--- WHAT NEEDS TO BE DONE ---
As the answer, set down the lines below from the one containing "def CAN_DBTc (k" through the one containing "def SYS_TOL3 : Nat := 0x20000248", exactly and inclusively, and no others.
** DATA TO USE follows **
/-- R67. -/
def ASQ_EDGE : Nat := 0x20208000
/-- R68. -/
def ASQ_TORk (k : Nat) : Nat := 0x20208010 + 0x4 * k
/-- R68. -/
def ASQ_LFSR_SEED : Nat := 0x20208040
/-- R68. -/
def ASQ_LFSR_CTL : Nat := 0x20208044
/-- R69. -/
def ASQ_TILE_STAT (k : Nat) : Nat := 0x20209000 + 0x4 * k
/-- R70. -/
def SYS_TTEMP (k : Nat) : Nat := 0x20004000 + 0x4 * k
/-- R93. -/
def ASQ_FAULT : Nat := 0x20208100
/-- R93. -/
def ASQ_FAULT_INSN_LO : Nat := 0x20208104
/-- R93. -/
def ASQ_FAULT_INSN_HI : Nat := 0x20208108
/-- R141. -/
def ASQ_DISPn (k : Nat) : Nat := 0x20200000 + 0x4 * k
/-- R142. -/
def ASQ_QSTAT : Nat := 0x20208200
/-- R142. -/
def ASQ_QCTL : Nat := 0x20208204
/-- R143. -/
def ASQ_LOAD_STAT : Nat := 0x20208210
/-- R143. -/
def ASQ_ABANDONS : Nat := 0x20208220
/-- R143. -/
def ASQ_UREAD_ADDR : Nat := 0x20208230
/-- R143. -/
def ASQ_UREAD_DATA : Nat := 0x20208234
/-- R188. -/
def GRN_CTL : Nat := 0x20300000
/-- R188. -/
def GRN_STAT : Nat := 0x20300004
/-- R188. -/
def GRN_DTAB : Nat := 0x20300008
/-- R188. -/
def GRN_CAPFIRST : Nat := 0x2030000C
/-- R188. -/
def GRN_CAPMAP : Nat := 0x20300010
/-- R188. -/
def GRN_ROUND_SLACK : Nat := 0x20300014
/-- R188. -/
def GRN_PREEMPT_SLACK : Nat := 0x20300018
/-- R188. -/
def GRN_POOL_LOW : Nat := 0x2030001C
/-- R188. -/
def GRN_STALL : Nat := 0x20300020
/-- R188. -/
def GRN_LATE_PF : Nat := 0x20300024
/-- Word w of kernel k's entry (R163). -/
def kernelWord (k w : Nat) : Nat := 0x20310000 + 0x20 * k + 0x4 * w
/-- R190. -/
def GRN_RCTL : Nat := 0x20301000
/-- R190. -/
def GRN_RSTAT : Nat := 0x20301004
/-- R190. -/
def GRN_RFAULTk (k : Nat) : Nat := 0x20301010 + 0x4 * k
/-- R190. -/
def GRN_RBOUNDk (k : Nat) : Nat := 0x20301040 + 0x4 * k
/-- R190. -/
def GRN_RCTXt (k : Nat) : Nat := 0x20302000 + 0x4 * k
/-- R190. -/
def GRN_FREEt (k : Nat) : Nat := 0x20302400 + 0x4 * k
/-- R190. -/
def GRN_KFAULTk (k : Nat) : Nat := 0x20303000 + 0x4 * k
/-- R189. -/
def SQ_BASE_LO (k : Nat) : Nat := 0x20300100 + 0x10 * k
/-- R189. -/
def CQ_BASE_LO (k : Nat) : Nat := 0x20300200 + 0x10 * k
/-- R189. -/
def RQ_BASE_LO : Nat := 0x20300300
/-- R189. -/
def ETHRX_BASE_LO (k : Nat) : Nat := 0x20C01000 + 0x100 * k
/-- R189. -/
def ETHTX_BASE_LO (k : Nat) : Nat := 0x20C01010 + 0x100 * k
/-- R189. -/
def ETHTXB_BASE_LO (k : Nat) : Nat := 0x20C01020 + 0x100 * k
/-- R189. -/
def CANRX_BASE_LO (k : Nat) : Nat := 0x20D01000 + 0x100 * k
/-- R189. -/
def CANTX_BASE_LO (k : Nat) : Nat := 0x20D01010 + 0x100 * k
/-- R189. -/
def PKRPIC_BASE_LO : Nat := 0x20900100
/-- R189. -/
def PKRSTATQ_BASE_LO : Nat := 0x20900110
/-- R189. -/
def SQ_BASE_HI (k : Nat) : Nat := 0x20300104 + 0x10 * k
/-- R189. -/
def CQ_BASE_HI (k : Nat) : Nat := 0x20300204 + 0x10 * k
/-- R189. -/
def RQ_BASE_HI : Nat := 0x20300304
/-- R189. -/
def ETHRX_BASE_HI (k : Nat) : Nat := 0x20C01004 + 0x100 * k
/-- R189. -/
def ETHTX_BASE_HI (k : Nat) : Nat := 0x20C01014 + 0x100 * k
/-- R189. -/
def ETHTXB_BASE_HI (k : Nat) : Nat := 0x20C01024 + 0x100 * k
/-- R189. -/
def CANRX_BASE_HI (k : Nat) : Nat := 0x20D01004 + 0x100 * k
/-- R189. -/
def CANTX_BASE_HI (k : Nat) : Nat := 0x20D01014 + 0x100 * k
/-- R189. -/
def PKRPIC_BASE_HI : Nat := 0x20900104
/-- R189. -/
def PKRSTATQ_BASE_HI : Nat := 0x20900114
/-- R189. -/
def SQ_HEAD (k : Nat) : Nat := 0x20300108 + 0x10 * k
/-- R189. -/
def CQ_HEAD (k : Nat) : Nat := 0x20300208 + 0x10 * k
/-- R189. -/
def RQ_HEAD : Nat := 0x20300308
/-- R189. -/
def ETHRX_HEAD (k : Nat) : Nat := 0x20C01008 + 0x100 * k
/-- R189. -/
def ETHTX_HEAD (k : Nat) : Nat := 0x20C01018 + 0x100 * k
/-- R189. -/
def ETHTXB_HEAD (k : Nat) : Nat := 0x20C01028 + 0x100 * k
/-- R189. -/
def CANRX_HEAD (k : Nat) : Nat := 0x20D01008 + 0x100 * k
/-- R189. -/
def CANTX_HEAD (k : Nat) : Nat := 0x20D01018 + 0x100 * k
/-- R189. -/
def PKRPIC_HEAD : Nat := 0x20900108
/-- R189. -/
def PKRSTATQ_HEAD : Nat := 0x20900118
/-- R189. -/
def SQ_TAIL (k : Nat) : Nat := 0x2030010C + 0x10 * k
/-- R189. -/
def CQ_TAIL (k : Nat) : Nat := 0x2030020C + 0x10 * k
/-- R189. -/
def RQ_TAIL : Nat := 0x2030030C
/-- R189. -/
def ETHRX_TAIL (k : Nat) : Nat := 0x20C0100C + 0x100 * k
/-- R189. -/
def ETHTX_TAIL (k : Nat) : Nat := 0x20C0101C + 0x100 * k
/-- R189. -/
def ETHTXB_TAIL (k : Nat) : Nat := 0x20C0102C + 0x100 * k
/-- R189. -/
def CANRX_TAIL (k : Nat) : Nat := 0x20D0100C + 0x100 * k
/-- R189. -/
def CANTX_TAIL (k : Nat) : Nat := 0x20D0101C + 0x100 * k
/-- R189. -/
def PKRPIC_TAIL : Nat := 0x2090010C
/-- R189. -/
def PKRSTATQ_TAIL : Nat := 0x2090011C
/-- R206. -/
def DRC_CTL : Nat := 0x20500000
/-- R206. -/
def DRC_STAT : Nat := 0x20500004
/-- R206. -/
def DRC_QCTL : Nat := 0x20500008
/-- R206. -/
def DRC_UE_ADDR_LO : Nat := 0x20500020
/-- R206. -/
def DRC_UE_ADDR_HI : Nat := 0x20500024
/-- R206. -/
def DRC_QTEMPq (k : Nat) : Nat := 0x20500010 + 0x4 * k
/-- R206. -/
def DRC_LSTATt (k : Nat) : Nat := 0x20501000 + 0x4 * k
/-- R236. -/
def SYS_DCORE : Nat := 0x20000100
/-- R236. -/
def SYS_DENTRY_LO : Nat := 0x20000104
/-- R236. -/
def SYS_DENTRY_HI : Nat := 0x20000108
/-- R275. -/
def NOC_TIMEOUT : Nat := 0x20400000
/-- R275. -/
def NOC_SNP_TIMEOUT : Nat := 0x20400004
/-- R275. -/
def NOC_STAT : Nat := 0x20400008
/-- R275. -/
def NOC_DRAIN : Nat := 0x2040000C
/-- R275. -/
def NOC_ERRLOG : Nat := 0x20400010
/-- R275. -/
def NOC_PERR : Nat := 0x20400014
/-- R275. -/
def NOC_DAT_CE : Nat := 0x20400018
/-- R275. -/
def NOC_LATE : Nat := 0x2040001C
/-- R275. -/
def NOC_WAKEk (k : Nat) : Nat := 0x20400040 + 0x4 * k
/-- R275. -/
def NOC_PORTe (k : Nat) : Nat := 0x20400100 + 0x4 * k
/-- R298. -/
def CAP_PCTLp (k : Nat) : Nat := 0x20800000 + 0x10 * k
/-- R298. -/
def CAP_PSTATp (k : Nat) : Nat := 0x20800004 + 0x10 * k
/-- R299. -/
def CAP_SCTL (k : Nat) : Nat := 0x20801000 + 0x40 * k
/-- R299. -/
def CAP_SSIZE (k : Nat) : Nat := 0x20801004 + 0x40 * k
/-- R299. -/
def CAP_SPAGE (k : Nat) : Nat := 0x20801008 + 0x40 * k
/-- R299. -/
def CAP_SPIPE (k : Nat) : Nat := 0x2080100C + 0x40 * k
/-- R299. -/
def CAP_SCHAIN0 (k : Nat) : Nat := 0x20801010 + 0x40 * k
/-- R299. -/
def CAP_SCHAIN1 (k : Nat) : Nat := 0x20801014 + 0x40 * k
/-- R299. -/
def CAP_SHASH (k : Nat) : Nat := 0x20801018 + 0x40 * k
/-- R299. -/
def CAP_STPL (k : Nat) : Nat := 0x2080101C + 0x40 * k
/-- R299. -/
def CAP_SSTAT (k : Nat) : Nat := 0x20801020 + 0x40 * k
/-- R300. -/
def PKR_CTL : Nat := 0x20900000
/-- R300. -/
def PKR_STAT : Nat := 0x20900004
/-- R348. -/
def XSPI_CTL : Nat := 0x21400000
/-- R348. -/
def XSPI_CMD : Nat := 0x21400004
/-- R348. -/
def XSPI_LEN : Nat := 0x21400008
/-- R348. -/
def XSPI_CMDADDR : Nat := 0x2140000C
/-- R348. -/
def XSPI_BUFw (k : Nat) : Nat := 0x21400100 + 0x4 * k
/-- R365. -/
def SEAL_CMD : Nat := 0x20600000
/-- R365. -/
def SEAL_STAT : Nat := 0x20600004
/-- R365. -/
def SEAL_STATE : Nat := 0x20600008
/-- R365. -/
def SEAL_ARGn (k : Nat) : Nat := 0x20600010 + 0x4 * k
/-- R365. -/
def SEAL_RSPn (k : Nat) : Nat := 0x20600030 + 0x4 * k
/-- R392. -/
def SILO_STAT : Nat := 0x20700000
/-- R392. -/
def SILO_PF : Nat := 0x20700004
/-- R392. -/
def SILO_JLOW : Nat := 0x20700008
/-- R392. -/
def SILO_JSEQ_LO : Nat := 0x2070000C
/-- R392. -/
def SILO_JSEQ_HI : Nat := 0x20700010
/-- R392. -/
def SILO_RSTAT : Nat := 0x20700014
/-- R392. -/
def SILO_CE : Nat := 0x20700018
/-- R392. -/
def SILO_UE_ADDR : Nat := 0x2070001C
/-- R392. -/
def SILO_TXCMD : Nat := 0x20700100
/-- R392. -/
def SILO_TXSTAT : Nat := 0x20700104
/-- R392. -/
def SILO_TXERR : Nat := 0x20700108
/-- R392. -/
def SILO_TXENTn (k : Nat) : Nat := 0x20700110 + 0x4 * k
/-- R423. -/
def PCIA_ID : Nat := 0x20A00000
/-- R423. -/
def PCIA_B2WIN : Nat := 0x20A00004
/-- R423. -/
def PCIA_ODBELL : Nat := 0x20A00008
/-- R423. -/
def PCIA_ODDONE : Nat := 0x20A0000C
/-- R423. -/
def PCIA_ERRLOG : Nat := 0x20A00010
/-- R423. -/
def PCIB_SWCTL : Nat := 0x20B00000
/-- R423. -/
def PCIB_SWSTAT : Nat := 0x20B00004
/-- R423. -/
def PCIB_NSID : Nat := 0x20B00008
/-- R423. -/
def PCIB_RING_START_LO : Nat := 0x20B00010
/-- R423. -/
def PCIB_RING_START_HI : Nat := 0x20B00014
/-- R423. -/
def PCIB_RING_UNITS : Nat := 0x20B00018
/-- R423. -/
def PCIB_HOLD : Nat := 0x20B0001C
/-- R423. -/
def PCIB_INWIN_BASE : Nat := 0x20B00020
/-- R423. -/
def PCIB_INWIN_SIZE : Nat := 0x20B00024
/-- R423. -/
def PCIB_CTO : Nat := 0x20B00028
/-- R423. -/
def PCIB_LAGMISS : Nat := 0x20B0002C
/-- R424. -/
def ETH_CTL (k : Nat) : Nat := 0x20C00000 + 0x100 * k
/-- R424. -/
def ETH_IPV4 (k : Nat) : Nat := 0x20C00004 + 0x100 * k
/-- R424. -/
def ETH_TSOFS (k : Nat) : Nat := 0x20C00008 + 0x100 * k
/-- R424. -/
def ETH_ODDROP (k : Nat) : Nat := 0x20C0000C + 0x100 * k
/-- R424. -/
def ETH_IPV6k (c k : Nat) : Nat := 0x20C00010 + 0x100 * c + 0x4 * k
/-- R424. -/
def TIME_NOW_LO : Nat := 0x21200000
/-- R424. -/
def TIME_NOW_HI : Nat := 0x21200004
/-- R424. -/
def TIME_CTL : Nat := 0x21200008
/-- R424. -/
def TIME_STAT : Nat := 0x2120000C
/-- R424. -/
def TIME_ADJ_LO : Nat := 0x21200010
/-- R424. -/
def TIME_ADJ_HI : Nat := 0x21200014
/-- R424. -/
def TIME_ADJCTL : Nat := 0x21200018
/-- R424. -/
def TIME_STEP_TH : Nat := 0x2120001C
/-- R424. -/
def TIME_UTC_OFS : Nat := 0x21200020
/-- R424. -/
def TIME_PPS_SEC : Nat := 0x21200024
/-- R445. -/
def CAN_CTLc (k : Nat) : Nat := 0x20D00000 + 0x40 * k
/-- R445. -/
def CAN_NBTc (k : Nat) : Nat := 0x20D00004 + 0x40 * k
/-- R445. -/
def CAN_DBTc (k : Nat) : Nat := 0x20D00008 + 0x40 * k
/-- R445. -/
def CAN_STATc (k : Nat) : Nat := 0x20D0000C + 0x40 * k
/-- R445. -/
def CAN_FLTc_k (c k : Nat) : Nat := 0x20D00400 + 0x100 * c + 0x8 * k
/-- R445. -/
def CAN_FLTMc_k (c k : Nat) : Nat := 0x20D00404 + 0x100 * c + 0x8 * k
/-- R464. -/
def ODE_STAT : Nat := 0x20E00000
/-- R464. -/
def ODE_WLOG : Nat := 0x20E00004
/-- R464. -/
def ODE_WLOG_STAT : Nat := 0x20E00008
/-- R464. -/
def ODE_STAGE_LO : Nat := 0x20E0000C
/-- R464. -/
def ODE_STAGE_HI : Nat := 0x20E00010
/-- R487. -/
def SYS_RESET : Nat := 0x20000020
/-- R487. -/
def SYS_MODE : Nat := 0x20000200
/-- R487. -/
def SYS_INC_LEFT : Nat := 0x20000204
/-- R487. -/
def SYS_THR : Nat := 0x20000220
/-- R487. -/
def SYS_PCAP : Nat := 0x20000260
/-- R487. -/
def SYS_WAKE_EN : Nat := 0x20000300
/-- R487. -/
def SYS_WAKE_CAUSE : Nat := 0x20000304
/-- R487. -/
def SYS_RTC_ALARM_LO : Nat := 0x20000308
/-- R487. -/
def SYS_RTC_ALARM_HI : Nat := 0x2000030C
/-- R487. -/
def SYS_WAKE_CANID : Nat := 0x20000310
/-- R487. -/
def SYS_TOL1 : Nat := 0x20000240
/-- R487. -/
def SYS_TOL2 : Nat := 0x20000244
/-- R487. -/
def SYS_TOL3 : Nat := 0x20000248
/-- R487. -/
def SYS_TOL4 : Nat := 0x2000024C
/-- R487. -/
def SYS_TOL5 : Nat := 0x20000250
/-- R487. -/
def SYS_TSTATEk (k : Nat) : Nat := 0x20000400 + 0x4 * k
/-- R488. -/
def EVT_DPENDk (k : Nat) : Nat := 0x20100000 + 0x4 * k
/-- R488. -/
def EVT_HPENDk (k : Nat) : Nat := 0x20100020 + 0x4 * k
/-- R488. -/
def EVT_DOORBELL : Nat := 0x20100040
/-- R488. -/
def EVT_DNEXTL (k : Nat) : Nat := 0x20100050 + 0x4 * k
/-- R488. -/
def EVT_ROUTEi (k : Nat) : Nat := 0x20101000 + 0x4 * k
/-- R511. -/
def WEAVE_CFG_CTL : Nat := 0x20F00000
/-- R511. -/
def WEAVE_CFG_STAT : Nat := 0x20F00004
/-- R511. -/
def WEAVE_CFG_ADDR : Nat := 0x20F00008
/-- R511. -/
def WEAVE_TRIG : Nat := 0x20F00010
/-- R511. -/
def WEAVE_TRIG_EDGE : Nat := 0x20F00014
/-- R511. -/
def WEAVE_FIN : Nat := 0x20F00018
/-- R511. -/
def WEAVE_FOUT : Nat := 0x20F0001C
/-- R511. -/
def WEAVE_BANK : Nat := 0x20F00020
/-- R513. -/
def WEAVE_ADC_CTL : Nat := 0x20F00400
/-- R511. -/
def WEAVE_CFG_WINw (k : Nat) : Nat := 0x20F01000 + 0x4 * k
/-- R513. -/
def WEAVE_ADC_CHc (k : Nat) : Nat := 0x20F00440 + 0x4 * k
/-- R513. -/
def WEAVE_ADC_RESc (k : Nat) : Nat := 0x20F00480 + 0x4 * k
/-- R512. -/
def WEAVE_PINk (k : Nat) : Nat := 0x20F00100 + 0x4 * k
/-- R531. -/
def SPIN_STAT : Nat := 0x21000000
/-- R531. -/
def SPIN_CTL : Nat := 0x21000004
/-- R531. -/
def SPIN_LINKl (k : Nat) : Nat := 0x21000010 + 0x4 * k
/-- R556. -/
def DBG_PORT : Nat := 0x21100000
/-- R556. -/
def DBG_AUTHCTL : Nat := 0x21100004
/-- R556. -/
def DBG_AON : Nat := 0x21100040
/-- R556. -/
def DBG_RUNCTL : Nat := 0x21100100
/-- R556. -/
def DBG_RUNSTAT : Nat := 0x21100104
/-- R556. -/
def DBG_CSEL : Nat := 0x21100110
/-- R556. -/
def DBG_CDATA : Nat := 0x21100114
/-- R556. -/
def DBG_DBM_CTL : Nat := 0x21100200
/-- R556. -/
def DBG_DBM_ADDR_LO : Nat := 0x21100204
/-- R556. -/
def DBG_DBM_ADDR_HI : Nat := 0x21100208
/-- R556. -/
def DBG_DBM_DATA : Nat := 0x2110020C
/-- R556. -/
def DBG_PMEM_SEL : Nat := 0x21100300
/-- R556. -/
def DBG_TRACE_CTL : Nat := 0x21100600
/-- R556. -/
def DBG_TRACE_DEST_IP : Nat := 0x21100604
/-- R556. -/
def DBG_TRACE_DEST_PORT : Nat := 0x21100608
/-- R556. -/
def DBG_STIM_BLOCK : Nat := 0x21100610
/-- R556. -/
def DBG_REEL_STAT : Nat := 0x21100620
/-- R556. -/
def DBG_REEL_RD : Nat := 0x21100624
/-- R556. -/
def DBG_PATCHu (k : Nat) : Nat := 0x21100500 + 0x8 * k
/-- R556. -/
def DBG_PATCHDu (k : Nat) : Nat := 0x21100504 + 0x8 * k
/-- R556. -/
def DBG_EVTRACEk (k : Nat) : Nat := 0x21100640 + 0x4 * k
/-- R556. -/
def DBG_STIMp (k : Nat) : Nat := 0x21100700 + 0x4 * k
/-- R556. -/
def DBG_REEL_WINw (k : Nat) : Nat := 0x21100800 + 0x4 * k
/-- R556. -/
def DBG_PMEM_DATAw (k : Nat) : Nat := 0x21102000 + 0x4 * k
/-- R556. -/
def DBG_AUTHBUF (k : Nat) : Nat := 0x21101000 + 0x4 * k
/-- R557. -/
def WDT_CTL : Nat := 0x21500000
/-- R557. -/
def WDT_TIMEOUT : Nat := 0x21500004
/-- R557. -/
def WDT_WARN : Nat := 0x21500008
/-- R557. -/
def WDT_KICK : Nat := 0x2150000C
/-- R557. -/
def WDT_LEFT : Nat := 0x21500010
/-- R557. -/
def WDT_STAT : Nat := 0x21500014
/-- R570. -/
def LIFE_STAT : Nat := 0x21300000
/-- R570. -/
def LIFE_SNAP : Nat := 0x21300004
/-- R570. -/
def LIFE_SNAP_TAI_LO : Nat := 0x21300008
/-- R570. -/
def LIFE_SNAP_TAI_HI : Nat := 0x2130000C
/-- R570. -/
def LIFE_FLUSH : Nat := 0x21300010
/-- R586. -/
def SYS_SUPPLY : Nat := 0x20000280
/-- R586. -/
def SYS_AVS : Nat := 0x20000284
/-- R556. -/
def DBG_NONCEw (k : Nat) : Nat := 0x21100010 + 0x4 * k
/-- R513. -/
def WEAVE_I2Cn_CTL (k : Nat) : Nat := 0x20F00600 + 0x20 * k
/-- R513. -/
def WEAVE_I2Cn_CMD (k : Nat) : Nat := 0x20F00604 + 0x20 * k
/-- R513. -/
def WEAVE_I2Cn_STAT (k : Nat) : Nat := 0x20F00608 + 0x20 * k
/-- R513. -/
def WEAVE_I2Cn_RX (k : Nat) : Nat := 0x20F0060C + 0x20 * k
/-- R513. -/
def WEAVE_SPIn_CTL (k : Nat) : Nat := 0x20F00700 + 0x20 * k
/-- R513. -/
def WEAVE_SPIn_TX (k : Nat) : Nat := 0x20F00704 + 0x20 * k
/-- R513. -/
def WEAVE_SPIn_RX (k : Nat) : Nat := 0x20F00708 + 0x20 * k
** End of DATA TO USE **
--- WORKED SOLUTION ---
def CAN_DBTc (k : Nat) : Nat := 0x20D00008 + 0x40 * k
/-- R445. -/
def CAN_STATc (k : Nat) : Nat := 0x20D0000C + 0x40 * k
/-- R445. -/
def CAN_FLTc_k (c k : Nat) : Nat := 0x20D00400 + 0x100 * c + 0x8 * k
/-- R445. -/
def CAN_FLTMc_k (c k : Nat) : Nat := 0x20D00404 + 0x100 * c + 0x8 * k
/-- R464. -/
def ODE_STAT : Nat := 0x20E00000
/-- R464. -/
def ODE_WLOG : Nat := 0x20E00004
/-- R464. -/
def ODE_WLOG_STAT : Nat := 0x20E00008
/-- R464. -/
def ODE_STAGE_LO : Nat := 0x20E0000C
/-- R464. -/
def ODE_STAGE_HI : Nat := 0x20E00010
/-- R487. -/
def SYS_RESET : Nat := 0x20000020
/-- R487. -/
def SYS_MODE : Nat := 0x20000200
/-- R487. -/
def SYS_INC_LEFT : Nat := 0x20000204
/-- R487. -/
def SYS_THR : Nat := 0x20000220
/-- R487. -/
def SYS_PCAP : Nat := 0x20000260
/-- R487. -/
def SYS_WAKE_EN : Nat := 0x20000300
/-- R487. -/
def SYS_WAKE_CAUSE : Nat := 0x20000304
/-- R487. -/
def SYS_RTC_ALARM_LO : Nat := 0x20000308
/-- R487. -/
def SYS_RTC_ALARM_HI : Nat := 0x2000030C
/-- R487. -/
def SYS_WAKE_CANID : Nat := 0x20000310
/-- R487. -/
def SYS_TOL1 : Nat := 0x20000240
/-- R487. -/
def SYS_TOL2 : Nat := 0x20000244
/-- R487. -/
def SYS_TOL3 : Nat := 0x20000248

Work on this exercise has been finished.